*WHAT YOU WILL DO*. In the records below, find the line that contains "have hm0 : 1 + b2n all * 4 < 65536 := by" and the line that contains "theorem RoundTrip.fexp2 (h". Set down exactly those lines and every line between them, and nothing more.

(Stored items)

■ ■ ■ ■

theorem RoundTrip.cpyr (h : Head) (bo : Ref) (dst : Lw) (src : Lw) (k : Comb3) : RoundTrip.Statement (.cpyr h bo dst
    src k) := by
  intro hw
  have hk : (h.ok .other && dst.ok && src.ok) = true := hw
  clear hw
  have hm0 : k.code < 65536 := by
    have := k.code_lt
    omega
  exact ⟨_, rfl, enc_fits _ _ _ _ _ _ _ _ (by decide) (by decide) z (eR_lt _) (eLw_lt _) (eLw_lt _) (eM_lt hm0),
    (fCpy_back .cpyr pComb 0x202 bo dst src k _ (pComb_eM _) hk : fCpy .cpyr pComb (enc 0x202 h 0 0 (eR bo) (eLw dst)
        (eLw src) (eM k.code)) = _)⟩

theorem RoundTrip.cpyd (h : Head) (bo : Ref) (dst : Lw) (src : Lw) (dig : SOp) : RoundTrip.Statement (.cpyd h bo dst
    src dig) := by
  intro hw
  have hk : (h.ok .other && dst.ok && src.ok) = true := hw
  clear hw
  exact ⟨_, rfl, enc_fits _ _ _ _ _ _ _ _ (by decide) (by decide) z (eR_lt _) (eLw_lt _) (eLw_lt _) (eSI_lt _),
    (fCpy_back .cpyd (pSI 4) 0x203 bo dst src dig _ (pSI_eSI 4 _) hk : fCpy .cpyd (pSI 4) (enc 0x203 h 0 0 (eR bo)
        (eLw dst) (eLw src) (eSI dig)) = _)⟩

theorem RoundTrip.mlr (h : Head) (bo : Ref) (dst : Lw) (src : Lw) (k : Comb3) : RoundTrip.Statement (.mlr h bo dst
    src k) := by
  intro hw
  have hk : (h.ok .other && dst.ok && src.ok) = true := hw
  clear hw
  have hm0 : k.code < 65536 := by
    have := k.code_lt
    omega
  exact ⟨_, rfl, enc_fits _ _ _ _ _ _ _ _ (by decide) (by decide) z (eR_lt _) (eLw_lt _) (eLw_lt _) (eM_lt hm0),
    (fCpy_back .mlr pComb 0x204 bo dst src k _ (pComb_eM _) hk : fCpy .mlr pComb (enc 0x204 h 0 0 (eR bo) (eLw dst)
        (eLw src) (eM k.code)) = _)⟩

theorem RoundTrip.mst (h : Head) (bo : Ref) (dst : Lw) (src : Lw) (m : SSrc) : RoundTrip.Statement (.mst h bo dst src
    m) := by
  intro hw
  have hk : (h.ok .other && dst.ok && src.ok) = true := hw
  clear hw
  exact ⟨_, rfl, enc_fits _ _ _ _ _ _ _ _ (by decide) (by decide) z (eR_lt _) (eLw_lt _) (eLw_lt _) (eS_lt' _),
    (fCpy_back .mst (pS 4) 0x205 bo dst src m _ (pS_eS 4 _) hk : fCpy .mst (pS 4) (enc 0x205 h 0 0 (eR bo) (eLw dst)
        (eLw src) (eS m)) = _)⟩

theorem RoundTrip.rls (h : Head) (bo : Ref) (ch : SSrc) (v : SOp) : RoundTrip.Statement (.rls h bo ch v) := by
  intro hw
  have hk : (h.ok .other) = true := hw
  clear hw
  refine ⟨_, rfl, enc_fits _ _ _ _ _ _ _ _ (by decide) (by decide) z (eR_lt _) (eS_lt' _) (eSI_lt _) z, ?_⟩
  show fRls (enc 0x206 h 0 0 (eR bo) (eS ch) (eSI v) 0) = _
  simp [fRls, hk]

theorem RoundTrip.acqw (h : Head) (bo : Ref) (f : SOp) (v : SOp) : RoundTrip.Statement (.acqw h bo f v) := by
  intro hw
  have hk : (h.ok .other) = true := hw
  clear hw
  exact ⟨_, rfl, enc_fits _ _ _ _ _ _ _ _ (by decide) (by decide) z (eR_lt _) (eSI_lt _) (eSI_lt _) z,
    (fAcq_back 65536 .acqw 0x207 bo f v (by simp [hk, below_immediate]) : fAcq 65536 .acqw (enc 0x207 h 0 0 (eR bo)
        (eSI f) (eSI v) 0) = _)⟩

theorem RoundTrip.agset (h : Head) (bo : Ref) (g : SOp) (rec : SOp) : RoundTrip.Statement (.agset h bo g rec) := by
  intro hw
  have hk : (h.ok .other && g.below 64) = true := hw
  clear hw
  exact ⟨_, rfl, enc_fits _ _ _ _ _ _ _ _ (by decide) (by decide) z (eR_lt _) (eSI_lt _) (eSI_lt _) z,
    (fAcq_back 64 .agset 0x208 bo g rec hk : fAcq 64 .agset (enc 0x208 h 0 0 (eR bo) (eSI g) (eSI rec) 0) = _)⟩

theorem RoundTrip.xfwd (h : Head) (t : TileRef) (cb : SSrc) (x : VLm) (rep : Rep) : RoundTrip.Statement (.xfwd h t cb
    x rep) := by
  intro hw
  have hk : (h.ok .other && repLm x rep) = true := hw
  clear hw
  exact ⟨_, rfl, enc_fits _ _ _ _ _ _ _ _ (by decide) (by decide) z (eT_lt _) (eS_lt' _) (eVL_lt _) (eRep_lt _),
    (fTSVR_back .xfwd 0x280 t cb x rep hk : fTSVR .xfwd (eTS 0x280 h t cb (eVL x) (eRep rep)) = _)⟩

theorem RoundTrip.xfwdb (h : Head) (t : TileRef) (cb : SSrc) (x : VLm) : RoundTrip.Statement (.xfwdb h t cb x) := by
  intro hw
  have hk : (h.ok .other) = true := hw
  clear hw
  exact ⟨_, rfl, enc_fits _ _ _ _ _ _ _ _ (by decide) (by decide) z (eT_lt _) (eS_lt' _) (eVL_lt _) z,
    (fTSV_back .xfwdb 0x281 t cb x hk : fTSV .xfwdb (eTS 0x281 h t cb (eVL x) 0) = _)⟩

theorem RoundTrip.xbwd (h : Head) (t : TileRef) (cb : SSrc) (x : VLm) (rep : Rep) : RoundTrip.Statement (.xbwd h t cb
    x rep) := by
  intro hw
  have hk : (h.ok .other && repLm x rep) = true := hw
  clear hw
  exact ⟨_, rfl, enc_fits _ _ _ _ _ _ _ _ (by decide) (by decide) z (eT_lt _) (eS_lt' _) (eVL_lt _) (eRep_lt _),
    (fTSVR_back .xbwd 0x282 t cb x rep hk : fTSVR .xbwd (eTS 0x282 h t cb (eVL x) (eRep rep)) = _)⟩

theorem RoundTrip.xupd (h : Head) (t : TileRef) (cb : SSrc) (x : VLm) (y : VLm) : RoundTrip.Statement (.xupd h t cb x
    y) := by
  intro hw
  have hk : (h.ok .other) = true := hw
  clear hw
  refine ⟨_, rfl, enc_fits _ _ _ _ _ _ _ _ (by decide) (by decide) z (eT_lt _) (eS_lt' _) (eVL_lt _) (eVL_lt _), ?_⟩
  show fXupd (eTS 0x283 h t cb (eVL x) (eVL y)) = _
  simp [fXupd, eTS, hk]

theorem RoundTrip.xxfr (h : Head) (t : TileRef) (cb : SSrc) : RoundTrip.Statement (.xxfr h t cb) := by
  intro hw
  have hk : (h.ok .other) = true := hw
  clear hw
  exact ⟨_, rfl, enc_fits _ _ _ _ _ _ _ _ (by decide) (by decide) z (eT_lt _) (eS_lt' _) z z,
    (fTS_back .xxfr 0x284 t cb hk : fTS .xxfr (eTS 0x284 h t cb 0 0) = _)⟩

theorem RoundTrip.xtopk (h : Head) (t : TileRef) (cb : SSrc) (x : VLm) : RoundTrip.Statement (.xtopk h t cb x) := by
  intro hw
  have hk : (h.ok .other) = true := hw
  clear hw
  exact ⟨_, rfl, enc_fits _ _ _ _ _ _ _ _ (by decide) (by decide) z (eT_lt _) (eS_lt' _) (eVL_lt _) z,
    (fTSV_back .xtopk 0x285 t cb x hk : fTSV .xtopk (eTS 0x285 h t cb (eVL x) 0) = _)⟩

theorem RoundTrip.xdist (h : Head) (t : TileRef) (cb : SSrc) (x : VLm) : RoundTrip.Statement (.xdist h t cb x) := by
  intro hw
  have hk : (h.ok .other) = true := hw
  clear hw
  exact ⟨_, rfl, enc_fits _ _ _ _ _ _ _ _ (by decide) (by decide) z (eT_lt _) (eS_lt' _) (eVL_lt _) z,
    (fTSV_back .xdist 0x286 t cb x hk : fTSV .xdist (eTS 0x286 h t cb (eVL x) 0) = _)⟩

theorem RoundTrip.xsym (h : Head) (t : TileRef) (cb : SSrc) : RoundTrip.Statement (.xsym h t cb) := by
  intro hw
  have hk : (h.ok .other) = true := hw
  clear hw
  exact ⟨_, rfl, enc_fits _ _ _ _ _ _ _ _ (by decide) (by decide) z (eT_lt _) (eS_lt' _) z z,
    (fTS_back .xsym 0x287 t cb hk : fTS .xsym (eTS 0x287 h t cb 0 0) = _)⟩

theorem RoundTrip.xckr (h : Head) (t : TileRef) (cb : SSrc) : RoundTrip.Statement (.xckr h t cb) := by
  intro hw
  have hk : (h.ok .other) = true := hw
  clear hw
  exact ⟨_, rfl, enc_fits _ _ _ _ _ _ _ _ (by decide) (by decide) z (eT_lt _) (eS_lt' _) z z,
    (fTS_back .xckr 0x288 t cb hk : fTS .xckr (eTS 0x288 h t cb 0 0) = _)⟩

theorem RoundTrip.xprg (h : Head) (t : TileRef) (cb : SSrc) : RoundTrip.Statement (.xprg h t cb) := by
  intro hw
  have hk : (h.ok .other) = true := hw
  clear hw
  exact ⟨_, rfl, enc_fits _ _ _ _ _ _ _ _ (by decide) (by decide) z (eT_lt _) (eS_lt' _) z z,
    (fTS_back .xprg 0x289 t cb hk : fTS .xprg (eTS 0x289 h t cb 0 0) = _)⟩

theorem RoundTrip.xscrb (h : Head) (t : TileRef) (cb : SSrc) : RoundTrip.Statement (.xscrb h t cb) := by
  intro hw
  have hk : (h.ok .other) = true := hw
  clear hw
  exact ⟨_, rfl, enc_fits _ _ _ _ _ _ _ _ (by decide) (by decide) z (eT_lt _) (eS_lt' _) z z,
    (fTS_back .xscrb 0x28A t cb hk : fTS .xscrb (eTS 0x28A h t cb 0 0) = _)⟩

theorem RoundTrip.xcal (h : Head) (t : TileRef) (cb : SSrc) : RoundTrip.Statement (.xcal h t cb) := by
  intro hw
  have hk : (h.ok .other) = true := hw
  clear hw
  exact ⟨_, rfl, enc_fits _ _ _ _ _ _ _ _ (by decide) (by decide) z (eT_lt _) (eS_lt' _) z z,
    (fTS_back .xcal 0x28B t cb hk : fTS .xcal (eTS 0x28B h t cb 0 0) = _)⟩

theorem RoundTrip.xnorm (h : Head) (t : TileRef) (cb : SSrc) : RoundTrip.Statement (.xnorm h t cb) := by
  intro hw
  have hk : (h.ok .other) = true := hw
  clear hw
  exact ⟨_, rfl, enc_fits _ _ _ _ _ _ _ _ (by decide) (by decide) z (eT_lt _) (eS_lt' _) z z,
    (fTS_back .xnorm 0x28C t cb hk : fTS .xnorm (eTS 0x28C h t cb 0 0) = _)⟩

theorem RoundTrip.xwset (h : Head) (w : Fin 8) (a : SOp) : RoundTrip.Statement (.xwset h w a) := by
  intro hw
  refine ⟨_, rfl, enc_fits _ _ _ _ _ _ _ _ (by decide) (by decide) (eN_lt (Nat.lt_of_lt_of_le w.isLt (by decide)))
      (eSI_lt _) z z z, ?_⟩
  show fXwset (enc 0x28D h 1 (eN w.val) (eSI a) 0 0 0) = _
  have hk : (h.ok .other) = true := hw
  simp [fXwset, hk]

theorem RoundTrip.xgset (h : Head) (t : TileRef) (cb : SSrc) : RoundTrip.Statement (.xgset h t cb) := by
  intro hw
  have hk : (h.ok .other) = true := hw
  clear hw
  exact ⟨_, rfl, enc_fits _ _ _ _ _ _ _ _ (by decide) (by decide) z (eT_lt _) (eS_lt' _) z z,
    (fTS_back .xgset 0x28E t cb hk : fTS .xgset (eTS 0x28E h t cb 0 0) = _)⟩

theorem RoundTrip.xfenceDrain (h : Head) (t : TileRef) (bo : SOp) (all : Bool) : RoundTrip.Statement (.xfenceDrain h
    t bo all) := by
  intro hw
  have hk : (h.ok .other && xfenceOk t bo all) = true := hw
  clear hw
  have hm0 : 0 + b2n all * 4 < 65536 := by
    have := b2n_lt all
    omega
  exact ⟨_, rfl, enc_fits _ _ _ _ _ _ _ _ (by decide) (by decide) z (eT_lt _) (eSI_lt _) (eM_lt hm0) z,
    (fXfence_back t bo all 0 (by decide) hk : fXfence (eXfence h t bo 0 all) = _)⟩

theorem RoundTrip.xfenceHold (h : Head) (t : TileRef) (bo : SOp) (all : Bool) : RoundTrip.Statement (.xfenceHold h t
    bo all) := by
  intro hw
  have hk : (h.ok .other && xfenceOk t bo all) = true := hw
  clear hw
  have hm0 : 1 + b2n all * 4 < 65536 := by
    have := b2n_lt all
    omega
  exact ⟨_, rfl, enc_fits _ _ _ _ _ _ _ _ (by decide) (by decide) z (eT_lt _) (eSI_lt _) (eM_lt hm0) z,
    (fXfence_back t bo all 1 (by decide) hk : fXfence (eXfence h t bo 1 all) = _)⟩

theorem RoundTrip.xfenceRel (h : Head) (t : TileRef) (bo : SOp) (all : Bool) : RoundTrip.Statement (.xfenceRel h t bo
    all) := by
  intro hw
  have hk : (h.ok .other && xfenceOk t bo all) = true := hw
  clear hw
  have hm0 : 2 + b2n all * 4 < 65536 := by
    have := b2n_lt all
    omega
  exact ⟨_, rfl, enc_fits _ _ _ _ _ _ _ _ (by decide) (by decide) z (eT_lt _) (eSI_lt _) (eM_lt hm0) z,
    (fXfence_back t bo all 2 (by decide) hk : fXfence (eXfence h t bo 2 all) = _)⟩

theorem RoundTrip.xstat (h : Head) (t : TileRef) (cb : SSrc) : RoundTrip.Statement (.xstat h t cb) := by
  intro hw
  have hk : (h.ok .other) = true := hw
  clear hw
  exact ⟨_, rfl, enc_fits _ _ _ _ _ _ _ _ (by decide) (by decide) z (eT_lt _) (eS_lt' _) z z,
    (fTS_back .xstat 0x290 t cb hk : fTS .xstat (eTS 0x290 h t cb 0 0) = _)⟩

theorem RoundTrip.fexp (h : Head) (bo : Ref) (cb : SSrc) (acc : Bool) (rep : Rep) : RoundTrip.Statement (.fexp h bo
    cb acc rep) := by
  intro hw
  have hk : (h.ok .other) = true := hw
  clear hw
  have hm0 : b2n acc < 65536 := by
    have := b2n_lt acc
    omega
  exact ⟨_, rfl, enc_fits _ _ _ _ _ _ _ _ (by decide) (by decide) z (eR_lt _) (eS_lt' _) (eM_lt hm0) (eRep_lt _),
    (fSf_back .fexp 0x300 bo cb acc rep hk : fSf .fexp (eSf 0x300 h bo cb acc rep) = _)⟩

theorem RoundTrip.fexp2 (h : Head) (bo : Ref) (cb : SSrc) (acc : Bool) (rep : Rep) : RoundTrip.Statement (.fexp2 h bo
    cb acc rep) := by
  intro hw
  have hk : (h.ok .other) = true := hw
  clear hw
  have hm0 : b2n acc < 65536 := by
    have := b2n_lt acc
    omega
  exact ⟨_, rfl, enc_fits _ _ _ _ _ _ _ _ (by decide) (by decide) z (eR_lt _) (eS_lt' _) (eM_lt hm0) (eRep_lt _),
    (fSf_back .fexp2 0x301 bo cb acc rep hk : fSf .fexp2 (eSf 0x301 h bo cb acc rep) = _)⟩

theorem RoundTrip.flog (h : Head) (bo : Ref) (cb : SSrc) (acc : Bool) (rep : Rep) : RoundTrip.Statement (.flog h bo
    cb acc rep) := by
  intro hw
  have hk : (h.ok .other) = true := hw
  clear hw
  have hm0 : b2n acc < 65536 := by
    have := b2n_lt acc
    omega
  exact ⟨_, rfl, enc_fits _ _ _ _ _ _ _ _ (by decide) (by decide) z (eR_lt _) (eS_lt' _) (eM_lt hm0) (eRep_lt _),
    (fSf_back .flog 0x302 bo cb acc rep hk : fSf .flog (eSf 0x302 h bo cb acc rep) = _)⟩

theorem RoundTrip.flog2 (h : Head) (bo : Ref) (cb : SSrc) (acc : Bool) (rep : Rep) : RoundTrip.Statement (.flog2 h bo
    cb acc rep) := by
  intro hw
  have hk : (h.ok .other) = true := hw
  clear hw
  have hm0 : b2n acc < 65536 := by
    have := b2n_lt acc
    omega
  exact ⟨_, rfl, enc_fits _ _ _ _ _ _ _ _ (by decide) (by decide) z (eR_lt _) (eS_lt' _) (eM_lt hm0) (eRep_lt _),
    (fSf_back .flog2 0x303 bo cb acc rep hk : fSf .flog2 (eSf 0x303 h bo cb acc rep) = _)⟩

theorem RoundTrip.frcp (h : Head) (bo : Ref) (cb : SSrc) (acc : Bool) (rep : Rep) : RoundTrip.Statement (.frcp h bo
    cb acc rep) := by
  intro hw
  have hk : (h.ok .other) = true := hw
  clear hw
  have hm0 : b2n acc < 65536 := by
    have := b2n_lt acc
    omega
  exact ⟨_, rfl, enc_fits _ _ _ _ _ _ _ _ (by decide) (by decide) z (eR_lt _) (eS_lt' _) (eM_lt hm0) (eRep_lt _),
    (fSf_back .frcp 0x304 bo cb acc rep hk : fSf .frcp (eSf 0x304 h bo cb acc rep) = _)⟩

theorem RoundTrip.frsq (h : Head) (bo : Ref) (cb : SSrc) (acc : Bool) (rep : Rep) : RoundTrip.Statement (.frsq h bo
    cb acc rep) := by
  intro hw
  have hk : (h.ok .other) = true := hw
  clear hw
  have hm0 : b2n acc < 65536 := by
    have := b2n_lt acc
    omega
  exact ⟨_, rfl, enc_fits _ _ _ _ _ _ _ _ (by decide) (by decide) z (eR_lt _) (eS_lt' _) (eM_lt hm0) (eRep_lt _),
    (fSf_back .frsq 0x305 bo cb acc rep hk : fSf .frsq (eSf 0x305 h bo cb acc rep) = _)⟩

theorem RoundTrip.fsqrt (h : Head) (bo : Ref) (cb : SSrc) (acc : Bool) (rep : Rep) : RoundTrip.Statement (.fsqrt h bo
    cb acc rep) := by
  intro hw
  have hk : (h.ok .other) = true := hw
  clear hw
  have hm0 : b2n acc < 65536 := by
    have := b2n_lt acc
    omega
  exact ⟨_, rfl, enc_fits _ _ _ _ _ _ _ _ (by decide) (by decide) z (eR_lt _) (eS_lt' _) (eM_lt hm0) (eRep_lt _),
    (fSf_back .fsqrt 0x306 bo cb acc rep hk : fSf .fsqrt (eSf 0x306 h bo cb acc rep) = _)⟩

■ ■ ■ ■

*WRITTEN ANSWER*.
  have hm0 : 1 + b2n all * 4 < 65536 := by
    have := b2n_lt all
    omega
  exact ⟨_, rfl, enc_fits _ _ _ _ _ _ _ _ (by decide) (by decide) z (eT_lt _) (eSI_lt _) (eM_lt hm0) z,
    (fXfence_back t bo all 1 (by decide) hk : fXfence (eXfence h t bo 1 all) = _)⟩

theorem RoundTrip.xfenceRel (h : Head) (t : TileRef) (bo : SOp) (all : Bool) : RoundTrip.Statement (.xfenceRel h t bo
    all) := by
  intro hw
  have hk : (h.ok .other && xfenceOk t bo all) = true := hw
  clear hw
  have hm0 : 2 + b2n all * 4 < 65536 := by
    have := b2n_lt all
    omega
  exact ⟨_, rfl, enc_fits _ _ _ _ _ _ _ _ (by decide) (by decide) z (eT_lt _) (eSI_lt _) (eM_lt hm0) z,
    (fXfence_back t bo all 2 (by decide) hk : fXfence (eXfence h t bo 2 all) = _)⟩

theorem RoundTrip.xstat (h : Head) (t : TileRef) (cb : SSrc) : RoundTrip.Statement (.xstat h t cb) := by
  intro hw
  have hk : (h.ok .other) = true := hw
  clear hw
  exact ⟨_, rfl, enc_fits _ _ _ _ _ _ _ _ (by decide) (by decide) z (eT_lt _) (eS_lt' _) z z,
    (fTS_back .xstat 0x290 t cb hk : fTS .xstat (eTS 0x290 h t cb 0 0) = _)⟩

theorem RoundTrip.fexp (h : Head) (bo : Ref) (cb : SSrc) (acc : Bool) (rep : Rep) : RoundTrip.Statement (.fexp h bo
    cb acc rep) := by
  intro hw
  have hk : (h.ok .other) = true := hw
  clear hw
  have hm0 : b2n acc < 65536 := by
    have := b2n_lt acc
    omega
  exact ⟨_, rfl, enc_fits _ _ _ _ _ _ _ _ (by decide) (by decide) z (eR_lt _) (eS_lt' _) (eM_lt hm0) (eRep_lt _),
    (fSf_back .fexp 0x300 bo cb acc rep hk : fSf .fexp (eSf 0x300 h bo cb acc rep) = _)⟩

theorem RoundTrip.fexp2 (h : Head) (bo : Ref) (cb : SSrc) (acc : Bool) (rep : Rep) : RoundTrip.Statement (.fexp2 h bo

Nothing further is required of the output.